> **Problem details**: Please copy each line in the records below that contains the string "fields".

────────────────

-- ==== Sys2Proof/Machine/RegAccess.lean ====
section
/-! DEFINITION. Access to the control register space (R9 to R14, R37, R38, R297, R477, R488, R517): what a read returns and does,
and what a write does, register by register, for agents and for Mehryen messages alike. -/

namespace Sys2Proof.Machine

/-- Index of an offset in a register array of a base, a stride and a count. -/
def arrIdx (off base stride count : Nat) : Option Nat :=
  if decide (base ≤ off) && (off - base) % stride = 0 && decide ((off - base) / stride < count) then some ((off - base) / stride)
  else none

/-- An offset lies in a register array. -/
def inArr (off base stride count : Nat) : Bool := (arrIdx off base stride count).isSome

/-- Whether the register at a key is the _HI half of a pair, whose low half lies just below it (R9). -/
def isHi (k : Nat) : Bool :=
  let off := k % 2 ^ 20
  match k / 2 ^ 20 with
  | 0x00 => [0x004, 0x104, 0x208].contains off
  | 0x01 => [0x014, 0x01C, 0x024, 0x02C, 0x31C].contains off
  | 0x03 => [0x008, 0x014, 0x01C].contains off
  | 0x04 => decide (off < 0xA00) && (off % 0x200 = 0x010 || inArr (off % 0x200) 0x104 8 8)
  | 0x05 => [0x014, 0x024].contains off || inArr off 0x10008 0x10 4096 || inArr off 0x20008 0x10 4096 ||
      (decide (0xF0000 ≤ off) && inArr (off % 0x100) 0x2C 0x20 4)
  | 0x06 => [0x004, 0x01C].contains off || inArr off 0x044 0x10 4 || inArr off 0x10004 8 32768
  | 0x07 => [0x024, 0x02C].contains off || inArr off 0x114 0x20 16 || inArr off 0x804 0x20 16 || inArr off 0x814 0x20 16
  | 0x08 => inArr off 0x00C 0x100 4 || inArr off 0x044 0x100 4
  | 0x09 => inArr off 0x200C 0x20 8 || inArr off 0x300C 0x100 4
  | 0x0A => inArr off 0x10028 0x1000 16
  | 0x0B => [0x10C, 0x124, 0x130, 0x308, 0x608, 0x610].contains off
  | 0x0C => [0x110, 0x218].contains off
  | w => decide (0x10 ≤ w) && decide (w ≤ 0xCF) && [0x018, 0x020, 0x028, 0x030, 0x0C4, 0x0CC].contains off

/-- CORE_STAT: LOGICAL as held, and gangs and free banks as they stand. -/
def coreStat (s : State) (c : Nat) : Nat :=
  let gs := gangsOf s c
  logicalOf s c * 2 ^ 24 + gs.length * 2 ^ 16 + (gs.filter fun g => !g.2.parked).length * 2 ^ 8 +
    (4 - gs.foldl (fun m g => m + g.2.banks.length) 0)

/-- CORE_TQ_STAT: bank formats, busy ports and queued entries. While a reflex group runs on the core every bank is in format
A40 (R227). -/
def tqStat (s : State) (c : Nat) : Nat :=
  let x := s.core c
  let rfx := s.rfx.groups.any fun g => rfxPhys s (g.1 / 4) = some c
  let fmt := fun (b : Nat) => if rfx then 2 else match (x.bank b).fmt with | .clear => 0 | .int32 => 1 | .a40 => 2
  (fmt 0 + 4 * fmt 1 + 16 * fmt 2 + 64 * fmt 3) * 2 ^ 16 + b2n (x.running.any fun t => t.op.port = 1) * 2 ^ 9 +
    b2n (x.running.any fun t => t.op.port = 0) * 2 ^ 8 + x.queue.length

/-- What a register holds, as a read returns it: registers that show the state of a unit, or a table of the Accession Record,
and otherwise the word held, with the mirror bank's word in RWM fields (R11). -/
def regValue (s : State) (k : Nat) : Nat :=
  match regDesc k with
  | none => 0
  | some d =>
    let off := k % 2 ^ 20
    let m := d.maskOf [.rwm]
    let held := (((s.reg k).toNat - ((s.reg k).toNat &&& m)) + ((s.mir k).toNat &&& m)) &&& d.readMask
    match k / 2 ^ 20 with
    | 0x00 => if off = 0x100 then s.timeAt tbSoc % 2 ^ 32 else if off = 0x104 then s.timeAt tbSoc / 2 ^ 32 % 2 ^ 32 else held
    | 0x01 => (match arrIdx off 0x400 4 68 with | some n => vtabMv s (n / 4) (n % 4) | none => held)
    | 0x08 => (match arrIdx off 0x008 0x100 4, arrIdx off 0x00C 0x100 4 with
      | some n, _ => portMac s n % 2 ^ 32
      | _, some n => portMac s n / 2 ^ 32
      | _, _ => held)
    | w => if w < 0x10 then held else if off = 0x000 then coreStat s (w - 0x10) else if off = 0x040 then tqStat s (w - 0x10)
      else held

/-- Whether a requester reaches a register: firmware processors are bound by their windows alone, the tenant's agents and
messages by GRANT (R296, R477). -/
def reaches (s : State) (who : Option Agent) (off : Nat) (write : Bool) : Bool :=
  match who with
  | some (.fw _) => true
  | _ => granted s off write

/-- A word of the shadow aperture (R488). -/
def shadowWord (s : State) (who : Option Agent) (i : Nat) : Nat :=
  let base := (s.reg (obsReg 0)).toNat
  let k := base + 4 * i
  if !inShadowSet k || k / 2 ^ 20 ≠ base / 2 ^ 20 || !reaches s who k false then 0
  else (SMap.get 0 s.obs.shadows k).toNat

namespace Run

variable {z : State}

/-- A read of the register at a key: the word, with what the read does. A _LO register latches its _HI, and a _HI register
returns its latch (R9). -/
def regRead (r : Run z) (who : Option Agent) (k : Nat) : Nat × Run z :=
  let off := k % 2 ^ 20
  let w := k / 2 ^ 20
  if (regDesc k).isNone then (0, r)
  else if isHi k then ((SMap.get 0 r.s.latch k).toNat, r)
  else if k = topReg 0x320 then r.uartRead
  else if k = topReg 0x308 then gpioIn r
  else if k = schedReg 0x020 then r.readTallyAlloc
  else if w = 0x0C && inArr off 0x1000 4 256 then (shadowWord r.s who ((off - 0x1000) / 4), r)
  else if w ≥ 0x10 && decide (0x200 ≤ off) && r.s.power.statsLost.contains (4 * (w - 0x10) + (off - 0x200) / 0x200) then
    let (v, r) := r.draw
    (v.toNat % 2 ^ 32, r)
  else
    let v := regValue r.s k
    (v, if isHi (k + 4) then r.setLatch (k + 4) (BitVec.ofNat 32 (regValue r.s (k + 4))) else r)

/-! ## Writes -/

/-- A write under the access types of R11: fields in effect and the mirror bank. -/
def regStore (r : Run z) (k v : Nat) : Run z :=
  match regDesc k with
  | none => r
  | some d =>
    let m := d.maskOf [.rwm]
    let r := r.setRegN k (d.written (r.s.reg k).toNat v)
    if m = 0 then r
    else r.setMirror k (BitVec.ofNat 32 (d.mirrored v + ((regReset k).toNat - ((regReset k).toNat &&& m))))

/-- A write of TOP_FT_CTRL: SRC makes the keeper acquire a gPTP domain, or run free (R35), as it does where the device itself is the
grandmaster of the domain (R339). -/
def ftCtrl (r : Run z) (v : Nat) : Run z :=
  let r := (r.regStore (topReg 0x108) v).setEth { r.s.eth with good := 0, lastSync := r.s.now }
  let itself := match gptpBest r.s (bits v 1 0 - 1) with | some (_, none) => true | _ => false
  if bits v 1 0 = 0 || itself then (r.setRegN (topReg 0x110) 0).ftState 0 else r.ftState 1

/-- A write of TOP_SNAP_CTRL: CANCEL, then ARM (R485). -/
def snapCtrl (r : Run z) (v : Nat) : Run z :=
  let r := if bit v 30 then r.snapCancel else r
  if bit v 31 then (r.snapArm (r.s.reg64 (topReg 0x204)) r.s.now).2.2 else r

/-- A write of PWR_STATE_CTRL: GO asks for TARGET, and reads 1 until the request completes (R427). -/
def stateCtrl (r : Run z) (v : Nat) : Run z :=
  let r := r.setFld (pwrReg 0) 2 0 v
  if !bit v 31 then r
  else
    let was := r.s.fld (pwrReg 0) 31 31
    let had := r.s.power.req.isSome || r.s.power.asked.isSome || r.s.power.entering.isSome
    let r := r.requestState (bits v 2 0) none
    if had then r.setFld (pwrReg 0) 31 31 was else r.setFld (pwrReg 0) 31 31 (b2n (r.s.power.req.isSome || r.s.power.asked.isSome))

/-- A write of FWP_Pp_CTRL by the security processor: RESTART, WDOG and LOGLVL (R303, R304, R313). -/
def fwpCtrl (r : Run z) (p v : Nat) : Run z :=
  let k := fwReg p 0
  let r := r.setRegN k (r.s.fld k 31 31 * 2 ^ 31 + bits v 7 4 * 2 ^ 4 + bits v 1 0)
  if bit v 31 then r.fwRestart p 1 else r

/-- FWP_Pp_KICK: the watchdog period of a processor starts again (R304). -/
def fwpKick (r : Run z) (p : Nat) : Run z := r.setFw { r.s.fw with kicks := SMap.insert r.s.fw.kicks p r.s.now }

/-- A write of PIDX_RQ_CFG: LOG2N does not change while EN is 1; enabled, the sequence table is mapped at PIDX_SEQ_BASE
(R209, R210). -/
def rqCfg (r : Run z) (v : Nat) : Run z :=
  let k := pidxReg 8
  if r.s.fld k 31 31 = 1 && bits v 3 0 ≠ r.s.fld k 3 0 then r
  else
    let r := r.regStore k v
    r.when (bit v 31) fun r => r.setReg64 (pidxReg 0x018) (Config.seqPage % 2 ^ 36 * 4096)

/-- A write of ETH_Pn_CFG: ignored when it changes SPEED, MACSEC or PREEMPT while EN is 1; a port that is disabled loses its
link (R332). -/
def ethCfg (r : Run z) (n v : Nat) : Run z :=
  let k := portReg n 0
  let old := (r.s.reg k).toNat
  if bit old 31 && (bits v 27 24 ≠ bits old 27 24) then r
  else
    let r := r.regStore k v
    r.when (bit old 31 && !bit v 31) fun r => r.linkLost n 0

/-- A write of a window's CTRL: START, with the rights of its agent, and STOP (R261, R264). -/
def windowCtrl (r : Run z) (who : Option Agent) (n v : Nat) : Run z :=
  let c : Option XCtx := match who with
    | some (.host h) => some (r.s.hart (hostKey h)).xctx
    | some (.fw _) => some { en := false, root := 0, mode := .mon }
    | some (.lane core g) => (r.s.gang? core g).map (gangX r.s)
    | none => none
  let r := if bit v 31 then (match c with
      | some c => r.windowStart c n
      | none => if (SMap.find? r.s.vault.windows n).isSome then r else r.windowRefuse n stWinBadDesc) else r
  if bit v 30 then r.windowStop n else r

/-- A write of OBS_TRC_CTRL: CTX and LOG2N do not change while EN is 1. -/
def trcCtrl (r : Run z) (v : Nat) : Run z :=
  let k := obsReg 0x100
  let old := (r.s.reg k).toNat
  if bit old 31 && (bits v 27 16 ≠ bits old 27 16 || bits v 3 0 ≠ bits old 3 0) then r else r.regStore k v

────────────────

> **Result below**:
and otherwise the word held, with the mirror bank's word in RWM fields (R11). -/
/-- A write under the access types of R11: fields in effect and the mirror bank. -/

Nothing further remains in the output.